Identify the stages. Read the problem and determine how many stages there are and what triggers the transition between them (a time, a speed, a position).
For each stage, write down the acceleration rule. Is it constant? A function of time? Zero?
Start with Stage 1. Use the given initial conditions and the acceleration rule to find $v(t)$ and $x(t)$ for that stage.
Evaluate the boundary values.
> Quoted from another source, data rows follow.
-- ==== Sys2Proof/Syntax.lean ====
section
/-! DEFINITION. The nine commands (spec/30_encoding.md R55), one constructor per row of the opcode table, and
the lines of the assembler (R63). -/

namespace Sys2Proof

/-- What RDCNT's selector names (R58): a half of `bitLen` or of `blkIdx`. -/
inductive CounterHalf where
  /-- `sel` = 0: `bitLen[31:0]`. -/
  | bitLenLow
  /-- `sel` = 1: `bitLen[63:32]`. -/
  | bitLenHigh
  /-- `sel` = 2: `blkIdx[31:0]`. -/
  | blkIdxLow
  /-- `sel` = 3: `blkIdx[63:32]`. -/
  | blkIdxHigh
  deriving DecidableEq, Repr

/-- A legal command (R55).  Each operand type holds exactly the values its field can hold (R56, R57, R58), so
every `Instr` is well formed; the range check of a written operand is the assembler's (`AsmLine.wellFormed`). -/
inductive Instr where
  /-- INIT: start a new message and clear errors (R85). -/
  | init
  /-- PUSHB: append one message byte (R67). -/
  | pushb (b : Byte)
  /-- FINAL: close the message and pad (R68). -/
  | final
  /-- EXPAND: compute the schedule of the presented block (R81). -/
  | expand
  /-- NEXT: release the block in `buf` (R69). -/
  | next
  /-- RDBW: read block word `i` (R74). -/
  | rdbw (i : Fin 16)
  /-- RDW: read schedule word `t` (R82). -/
  | rdw (t : Fin 64)
  /-- RDCNT: read half of a counter (R88). -/
  | rdcnt (sel : CounterHalf)
  /-- RDSTAT: read STATUS (R86). -/
  | rdstat
  deriving DecidableEq, Repr

/-- A line of a command program as it is written (R63), operands still unchecked numbers.
`pushs` and `rdall` are the two pseudo-commands. -/
inductive AsmLine where
  | init
  | pushb (b : Nat)
  | final
  | expand
  | next
  | rdbw (i : Nat)
  | rdw (t : Nat)
  | rdcnt (sel : Nat)
  | rdstat
  | pushs (text : List Byte)
  | rdall
  deriving DecidableEq, Repr

end Sys2Proof
end

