-- ==== Sys2Proof/Laws/Runs.lean ====
section
/-! SUPPORT. Runs of command words: what the first word of a run adds to each of the functions that follow it, and what the
commands that do not touch `rdy` and `lpend` present. -/

namespace Sys2Proof.Machine

@[simp] theorem transcript_nil (s : State) : transcript [] s = [] := rfl
@[simp] theorem afterWords_nil (s : State) : afterWords [] s = some s := rfl
@[simp] theorem runResult_nil (s : State) : runResult [] s = ⟨.unused, []⟩ := rfl

theorem transcript_cons {w : Word} {s s' : State} {rsp : Response} (ws : List Word)
    (h : transact w s = some (s', rsp)) : transcript (w :: ws) s = (w, rsp) :: transcript ws s' := by
  simp only [transcript, h]

theorem afterWords_cons {w : Word} {s s' : State} {rsp : Response} (ws : List Word)
    (h : transact w s = some (s', rsp)) : afterWords (w :: ws) s = afterWords ws s' := by
  simp only [afterWords, h]

theorem runResult_cons {w : Word} {i : Instr} {s s' : State} {rsp : Response} (ws : List Word)
    (h : transact w s = some (s', rsp)) (hd : decode w = .ok i) :
    runResult (w :: ws) s = (runResult ws s').preceded i s.dev s'.dev rsp := by
  simp only [runResult, h, hd]

theorem runResult_cons_illegal {w : Word} {e : DecodeError} {s s' : State} {rsp : Response} (ws : List Word)
    (h : transact w s = some (s', rsp)) (hd : decode w = .error e) : runResult (w :: ws) s = runResult ws s' := by
  simp only [runResult, h, hd]

/-- A transaction is a run of the word on the state that sampled it, its response taken. -/
theorem transact_of_next {w : Word} {s t : State} {rsp : Response} (h : runWord w (s.latchCommand w) = .next t)
    (ha : t.answer = some rsp) : transact w s = some ({ t with port := .idle }, rsp) := by
  simp only [transact, h, ha, Option.map_some]

/-- A command that leaves `rdy` and `lpend` as they were presents nothing (R66). -/
theorem presents_of_unchanged {i : Instr} {d e : Device} (hr : e.rdy = d.rdy) (hl : e.lpend = d.lpend) :
    presents i d e = false := by
  cases h : d.rdy <;> cases h' : d.lpend <;> simp [presents, hr, hl, h, h']

/-- A block that a command presents begins unused in the result of the run (R116). -/
theorem RunResult.preceded_of_presents {i : Instr} {d e : Device} (r : RunResult) (rsp : Response)
    (h : presents i d e = true) : r.preceded i d e rsp = ⟨.unused, ⟨e.presentation, r.atStart⟩ :: r.blocks⟩ :=
  if_pos h

/-- Any other command belongs to the use of the block presented before it. -/
theorem RunResult.preceded_of_not_presents {i : Instr} {d e : Device} (r : RunResult) (rsp : Response)
    (h : presents i d e = false) :
    r.preceded i d e rsp = { r with atStart := r.atStart.preceded i rsp } := by
  simp [RunResult.preceded, h]

/-- The response lines while a response is offered (R40, R52). -/
@[simp] theorem State.rspOut_of_offering {s : State} {rsp : Response} (h : s.port = .offering rsp) :
    s.rspOut = some rsp := by
  simp [State.rspOut, h]

end Sys2Proof.Machine
end

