/-- INIT has one word (R55). -/
theorem eq_of_decode_init {w : Word} (h : decode w = .ok .init) : w = 0x01000000 := by
  have hop : opField w = 0x01 := by
    by_contra hop
    simp only [decode, if_neg hop] at h
    split_ifs at h <;> simp [withArgument_eq_ok] at h
  rw [decode, if_pos hop, withArgument_eq_ok] at h
  have harg : argField w = 0 := by simpa [argFits] using h.1
  apply BitVec.eq_of_toNat_eq
  rw [toNat_eq_fields, hop, harg]
  rfl

/-- Inversion of `transact`: the word is rejected, or it decodes to a command that is accepted. -/
theorem transact_outcome {w : Word} {s t : State} {rsp : Response} (h : transact w s = some (t, rsp)) :
    (∃ c, RejectsWord w s.dev c ∧ rsp = ⟨c, 0⟩ ∧ t.dev = s.dev.recordError c) ∨
    (∃ i, decode w = .ok i ∧ Accepts i s.dev ∧ rsp = ⟨.ok, s.dev.reads i⟩ ∧ t.dev = s.dev.effect i) := by
  unfold transact at h
  split at h
  next u hu =>
    rcases runWord_outcome hu with ⟨c, hr, rfl⟩ | ⟨i, hd, ha, rfl⟩
    · cases h
      exact .inl ⟨c, hr, rfl, rfl⟩
    · cases h
      exact .inr ⟨i, hd, ha, rfl, rfl⟩
  all_goals cases h

theorem transact_err {w : Word} {s t : State} {rsp : Response} (hw : w ≠ 0x01000000)
    (h : transact w s = some (t, rsp)) : t.dev.err = 0 ↔ s.dev.err = 0 ∧ rsp.code = .ok := by
  rcases transact_outcome h with ⟨c, hr, rfl, ht⟩ | ⟨i, hd, -, rfl, ht⟩
  · simp only [ht, hr.recordError_err, hr.code_ne_ok, and_false]
  · have hi : i ≠ .init := by
      rintro rfl
      exact hw (eq_of_decode_init hd)
    simp only [ht, Device.effect_err _ hi, and_true]

theorem afterWords_cons_eq_some {w : Word} {ws : List Word} {s t : State} (h : afterWords (w :: ws) s = some t) :
    ∃ s' rsp, transact w s = some (s', rsp) ∧ afterWords ws s' = some t := by
  cases hw : transact w s with
  | none => simp only [afterWords, hw, reduceCtorEq] at h
  | some p => exact ⟨p.1, p.2, rfl, by rwa [afterWords_cons ws hw] at h⟩

/-- A run without INIT ends with `err` = 0 exactly when it began so and no word of it was rejected. -/
theorem afterWords_err {ws : List Word} {s t : State} (hws : ∀ w ∈ ws, w ≠ 0x01000000)
    (h : afterWords ws s = some t) :
    t.dev.err = 0 ↔ s.dev.err = 0 ∧ ∀ p ∈ transcript ws s, p.2.code = .ok := by
  induction ws generalizing s with
  | nil => cases h; simp
  | cons w ws ih =>
    obtain ⟨s', rsp, hstep, hrest⟩ := afterWords_cons_eq_some h
    rw [List.forall_mem_cons] at hws
    rw [transcript_cons ws hstep, List.forall_mem_cons, ih hws.2 hrest, transact_err hws.1 hstep, and_assoc]

/-! ### The statements of 10_state.md -/

/-- Settles O37, by the kinds of edge and, at an accepting edge, by the effect of each command. -/
theorem stepKeepsInvariant : Obligations.StepKeepsInvariant := fun _ _ hs h => step_keeps_inv hs h

/-- Settles O39: the checks, the reads and the effects look at written bytes and words only. -/
theorem unwrittenContentsNeverObserved : Obligations.UnwrittenContentsNeverObserved := by
  intro w s r s' hs hv h
  rcases runWord_outcome h with ⟨c, hr, rfl⟩ | ⟨i, hd, ha, rfl⟩
  · exact ⟨_, runWord_of_rejectsWord (hv.rejectsWord hr), rfl, hv.recordError c⟩
  · refine ⟨_, (runWord_of_ok r hd).trans (exec_of_accepts (hv.accepts ha)), ?_, hv.effect hs ha⟩
    rw [State.complete_answer, State.complete_answer, hv.reads_eq hs ha.allowed]

/-- Settles O38: the invariant bounds the counters, and each effect advances them by one unit at most. -/
theorem countersNeverWrap : Obligations.CountersNeverWrap := by
  intro i s t hs h
  have ht := exec_keeps_dev_inv hs h
  refine ⟨ht.bitLen_le, ht.blkIdx_le, fun hi => ?_⟩
  rcases exec_outcome h with ⟨c, -, rfl⟩ | ⟨ha, rfl⟩
  · simp
  · obtain ⟨hlen, hlen'⟩ := hs.effect_bitLen ha hi
    exact ⟨hlen, hlen', hs.effect_blkIdx hi⟩

/-- Settles O45: a rejection touches `err` alone, and each effect is a frame of the fields it does not own. -/
theorem fieldsWrittenByTheirOwners : Obligations.FieldsWrittenByTheirOwners := by
  intro i s t h
  rcases exec_outcome h with ⟨c, hr, rfl⟩ | ⟨-, rfl⟩
  · simp [hr.code_ne_ok]
  · cases i with
    | init | pushb | final | expand | next | rdbw | rdw | rdcnt | rdstat => simp [Device.effect]

/-- Settles O47: `done` leaves `rdy` = `sv` = 0 and `fin` = 1, so R91 denies the other commands. -/
theorem doneEndsTheMessage : Obligations.DoneEndsTheMessage := by
  intro s hs hdone herr i hi
  have denied (hc : ∀ sel, i ≠ .rdcnt sel) (hst : i ≠ .rdstat) : exec i s = .next (s.raise .eSeq) :=
    exec_of_rejects (.sequence herr (hs.not_allows_of_done hdone hi hc hst))
  have hdev : (s.raise .eSeq).dev = { s.dev with err := 2 } := recordError_first s.dev .eSeq herr (by decide)
  cases i with
  | init => contradiction
  | rdstat => exact ⟨_, _, rfl, rfl, hdone, rfl, rfl⟩
  | rdcnt sel =>
    have ha : Accepts (.rdcnt sel) s.dev := ⟨.inl herr, rfl, nofun, nofun⟩
    exact ⟨_, _, exec_of_accepts ha, rfl, hdone, rfl, rfl⟩
  | pushb | final | expand | next | rdbw | rdw =>
    exact ⟨_, _, denied nofun nofun, rfl, by simpa using hdone, rfl, hdev⟩

/-- Settles O48: PUSHB is denied, and no other command but INIT writes the length or clears `fin`. -/
theorem messageClosedByFinal : Obligations.MessageClosedByFinal := by
  intro i s t hf hi h
  rcases exec_outcome h with ⟨c, -, rfl⟩ | ⟨ha, rfl⟩
  · simpa using hf
  · exact ha.closed hf hi

/-- Settles O50, by induction on the run. -/
theorem errorRecordsAnyRejection : Obligations.ErrorRecordsAnyRejection := by
  intro ws s t herr hws h
  rw [afterWords_err hws h]
  exact and_iff_right herr

/-- Settles O52: a rejection halts, FINAL and NEXT advance the phase, and the other commands keep it. -/
theorem phasesAdvanceInOrder : Obligations.PhasesAdvanceInOrder := by
  intro i s t hs h
  rcases exec_outcome h with ⟨c, hr, rfl⟩ | ⟨ha, rfl⟩
  · refine ⟨?_, fun _ => .inr (.inr (.inr (Device.phase_halted hr.recordError_err)))⟩
    rintro rfl
    exact absurd hr not_rejects_init
  · refine ⟨?_, fun hi => ?_⟩
    · rintro rfl
      rfl
    · rcases hs.effect_phase ha hi with hsame | hfinal | hnext
      · exact .inl hsame
      · exact .inr (.inl hfinal)
      · exact .inr (.inr (.inl hnext))

/-- Settles O36: every flag and counter is 0 and the port is idle, which is all the invariant looks at. -/
theorem resetMeetsInvariant : Obligations.ResetMeetsInvariant := State.reset_inv

end Sys2Proof.Machine

namespace Sys2Proof.Machine

/-! ### Every word is answered, and its answer depends on the device alone (R41, R42) -/

/-- Under the invariant the checks of R98 decide every command: FINAL and PUSHB find the byte they write. -/
theorem Device.Inv.accepts_or_rejects {d : Device} (h : d.Inv) (i : Instr) : Accepts i d ∨ ∃ c, Rejects i d c := by
  have byte_exists (hallow : (!d.fin && !d.rdy) = true) : d.fill.toNat < 64 := by
    simp only [Bool.and_eq_true, Bool.not_eq_true'] at hallow
    exact h.fill_lt_of_not_rdy hallow.2
  by_cases hrun : d.err = 0 ∨ runsHalted i = true
  · cases hallow : d.allows i with
    | false =>
      have herr : d.err = 0 := hrun.resolve_right (by simp [runsHalted_of_not_allows hallow])
      exact .inr ⟨_, .sequence herr hallow⟩
    | true =>
      cases i with
      | pushb b =>
        by_cases hlen : d.bitLen = Config.maxBitLen
        · exact .inr ⟨_, .overflow (hrun.resolve_right (by simp [runsHalted])) hallow ⟨b, rfl⟩ hlen⟩
        · exact .inl ⟨hrun, hallow, fun _ _ => ⟨hlen, byte_exists hallow⟩, nofun⟩
      | final => exact .inl ⟨hrun, hallow, nofun, fun _ => byte_exists hallow⟩
      | init | expand | next | rdbw | rdw | rdcnt | rdstat => exact .inl ⟨hrun, hallow, nofun, nofun⟩
  · obtain ⟨herr, hhalt⟩ := not_or.1 hrun
    exact .inr ⟨_, .halted herr (by simpa using hhalt)⟩

/-- In every state with device `d` the word leaves device `e` and response `rsp`, and changes nothing else. -/
def AnswersWith (w : Word) (d e : Device) (rsp : Response) : Prop :=
  ∀ s : State, s.dev = d → runWord w s = .next { s with dev := e, port := .busy rsp 0 }

theorem RejectsWord.answersWith {w : Word} {d : Device} {c : RspCode} (h : RejectsWord w d c) :
    AnswersWith w d (d.recordError c) ⟨c, 0⟩ := by
  rintro s rfl
  exact runWord_of_rejectsWord h

theorem Accepts.answersWith {w : Word} {d : Device} {i : Instr} (h : Accepts i d) (hd : decode w = .ok i) :
    AnswersWith w d (d.effect i) ⟨.ok, d.reads i⟩ := by
  rintro s rfl
  exact (runWord_of_ok s hd).trans (exec_of_accepts h)

theorem AnswersWith.transact {w : Word} {d e : Device} {rsp : Response} (h : AnswersWith w d e rsp) {s : State}
    (hs : s.dev = d) : transact w s = some ({ s with dev := e, cmd := w, port := .idle }, rsp) :=
  transact_of_next (h (s.latchCommand w) hs) rfl

/-- Under the invariant every word is answered (R42). -/
theorem Device.Inv.answersWith {d : Device} (h : d.Inv) (w : Word) :
    ∃ (e : Device) (rsp : Response), e.Inv ∧ AnswersWith w d e rsp := by
  have rejected {c : RspCode} (hr : RejectsWord w d c) : ∃ e rsp, e.Inv ∧ AnswersWith w d e rsp :=
    ⟨_, _, h.recordError hr.code_ne_eInvariant, hr.answersWith⟩
  cases hd : decode w with
  | error e => exact rejected (.illegal hd)
  | ok i =>
    rcases h.accepts_or_rejects i with ha | ⟨c, hr⟩
    · exact ⟨_, _, h.effect ha, ha.answersWith hd⟩
    · exact rejected (.command hd hr)

/-- The responses to a run of words depend on the device alone: not on the port, the inputs or the timing (R44). -/
theorem transcript_congr {s r : State} (hs : s.dev.Inv) (h : r.dev = s.dev) (ws : List Word) :
    transcript ws r = transcript ws s := by
  induction ws generalizing s r with
  | nil => rfl
  | cons w ws ih =>
    obtain ⟨e, rsp, he, hw⟩ := hs.answersWith w
    rw [transcript_cons ws (hw.transact rfl), transcript_cons ws (hw.transact h)]
    exact congrArg _ (ih he rfl)

theorem transcript_words {s : State} (hs : s.dev.Inv) (ws : List Word) : (transcript ws s).map Prod.fst = ws := by
  induction ws generalizing s with
  | nil => rfl
  | cons w ws ih =>
    obtain ⟨e, rsp, he, hw⟩ := hs.answersWith w
    rw [transcript_cons ws (hw.transact rfl), List.map_cons, ih he]

theorem transcript_length {s : State} (hs : s.dev.Inv) (ws : List Word) : (transcript ws s).length = ws.length := by
  simpa using congrArg List.length (transcript_words hs ws)

theorem afterWords_isSome {s : State} (hs : s.dev.Inv) (ws : List Word) : (afterWords ws s).isSome = true := by
  induction ws generalizing s with
  | nil => rfl
  | cons w ws ih =>
    obtain ⟨e, rsp, he, hw⟩ := hs.answersWith w
    rw [afterWords_cons ws (hw.transact rfl)]
    exact ih he

/-! ### The edges of the port (R40, R41) -/

theorem edge_of_offered {s : State} (hp : s.port = .idle) (hr : s.input.rst = false) (hv : s.input.cmdValid = true) :
    s.edge = .accepts s.input.cmdData (s.sampled.latchCommand s.input.cmdData) := by
  simp [State.edge, hp, hr, hv]

theorem edge_of_offering {s : State} {rsp : Response} (hp : s.port = .offering rsp) (hr : s.input.rst = false) :
    s.edge = .settles (s.sampled.offerResponse s.input.rspReady) := by
  simp [State.edge, hp, hr]

theorem edge_of_busy {s : State} {rsp : Response} {n : Nat} (hp : s.port = .busy rsp n) (hr : s.input.rst = false) :
    s.edge = .settles (s.sampled.waitResponse rsp n) := by
  simp [State.edge, hp, hr]

theorem State.taken_of_rspOut_none {s : State} (h : s.rspOut = none) : s.taken = none := by
  simp [State.taken, h]

theorem State.rspOut_of_idle {s : State} (h : s.port = .idle) : s.rspOut = none := by
  simp [State.rspOut, h]

theorem State.rspOut_of_busy {s : State} {rsp : Response} {n : Nat} (h : s.port = .busy rsp n) : s.rspOut = none := by
  simp [State.rspOut, h]

/-- An offered response is taken exactly at an edge with `rsp_ready` = 1 (R40). -/
theorem State.taken_of_offering {s : State} {rsp : Response} (hp : s.port = .offering rsp) (hr : s.input.rst = false) :
    s.taken = if s.input.rspReady then some (s.cmd, rsp) else none := by
  simp [State.taken, hr, State.rspOut_of_offering hp]

/-- The first of the coming edges does not reset, nor do the others. -/
theorem State.rst_low_succ {s : State} {n : Nat} (h : ∀ p ∈ s.pins.take (n + 1), p.rst = false) :
    s.input.rst = false ∧ ∀ p ∈ s.pins.tail.take n, p.rst = false := by
  unfold State.input
  cases hp : s.pins with
  | nil => exact ⟨rfl, by simp⟩
  | cons p ps => simpa [hp] using h

/-! ### The port refines the run of the accepted words (R40, R41, R44) -/

/-- The outstanding command with its response, which the host has not taken yet (R41). -/
def State.pending (s : State) : Option (Word × Response) :=
  match s.port with
  | .idle => none
  | .busy rsp _ => some (s.cmd, rsp)
  | .offering rsp => some (s.cmd, rsp)

theorem State.pending_of_idle {s : State} (h : s.port = .idle) : s.pending = none := by
  simp [State.pending, h]

theorem State.pending_of_busy {s : State} {rsp : Response} {n : Nat} (h : s.port = .busy rsp n) :
    s.pending = some (s.cmd, rsp) := by
  simp [State.pending, h]

theorem State.pending_of_offering {s : State} {rsp : Response} (h : s.port = .offering rsp) :
    s.pending = some (s.cmd, rsp) := by
  simp [State.pending, h]

theorem State.waitResponse_pending (s : State) (rsp : Response) (n : Nat) :
    (s.waitResponse rsp n).pending = some (s.cmd, rsp) := by
  cases hv : s.raisesValid n with
  | true => exact State.pending_of_offering (by simp [hv])
  | false => exact State.pending_of_busy (n := n + 1) (by simp [hv])

/-- An edge without reset accepts a word at an idle port, or it leaves the device and hands the host what the port no
longer holds. -/
theorem edge_serves {s : State} (hr : s.input.rst = false) :
    (∃ w, s.port = .idle ∧ s.edge = .accepts w (s.sampled.latchCommand w)) ∨
    (∃ t, s.edge = .settles t ∧ t.dev = s.dev ∧ t.pins = s.pins.tail ∧
      s.pending.toList = s.taken.toList ++ t.pending.toList) := by
  rcases edge_cases s with ⟨hr', -⟩ | ⟨-, hp, -, he⟩ | ⟨-, hp, -, he⟩ | ⟨-, rsp, n, hp, he⟩ | ⟨-, rsp, hp, he⟩
  · simp [hr] at hr'
  · exact .inl ⟨_, hp, he⟩
  · refine .inr ⟨_, he, rfl, rfl, ?_⟩
    rw [State.taken_of_rspOut_none (State.rspOut_of_idle hp)]
    rfl
  · refine .inr ⟨_, he, rfl, rfl, ?_⟩
    rw [State.taken_of_rspOut_none (State.rspOut_of_busy hp), State.pending_of_busy hp, State.waitResponse_pending]
    rfl
  · refine .inr ⟨_, he, by simp, by simp, ?_⟩
    rw [State.taken_of_offering hp hr, State.pending_of_offering hp]
    cases s.input.rspReady with
    | true => rfl
    | false => exact congrArg Option.toList (State.pending_of_offering (s := s.sampled) hp).symm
At the end of Stage 1, compute the final velocity and final position. These become the initial conditions for Stage 2.
Repeat for each subsequent stage. Always use $t - t_{\text{start}}$ (or integrate from $t_{\text{start}}$ to $t$) to account for the stage not starting at $t = 0$.
Answer the question. Once you have $v(t)$ and $x(t)$ for all stages, you can find whatever the problem asks for --- peak height, total time, stopping distance, and so on.

If you get lost, go back to step 1. A clear diagram of the stages, with the acceleration, boundary times, and boundary values labeled, will do more for you than any amount of algebraic manipulation.

Reflection

What is the general procedure for attacking a piecewise motion problem?

Try to state it in your own words before looking at the checklist above. If your procedure matches the checklist, you have internalized the method. If it doesn't, compare the two versions and see where they differ.

Also consider: What is the one thing that connects all the stages together? It is not the acceleration --- that changes from stage to stage. It is the continuity conditions. The velocity and position at the end of one stage become the initial conditions for the next. That handoff is the thread running through the entire problem.

Looking Ahead

You now have the tools to handle any one-dimensional motion described by a known acceleration, whether that acceleration is constant, time-dependent, or piecewise. But there is a class of questions we have been answering along the way without fully examining them: When does the object reach its highest point? When does it change direction? Where is it moving fastest?

These are questions about turning points and extrema --- special moments in the motion where something interesting happens. In the next section, we step back from computation and focus on qualitative analysis: extracting the key features of a motion from its equations and graphs without necessarily solving for every detail. You already used one of these tools when you set $v = 0$ to find the rocket's peak altitude. Section 2.5 develops that idea systematically --- and shows you how much of the motion's story you can read without grinding through algebra.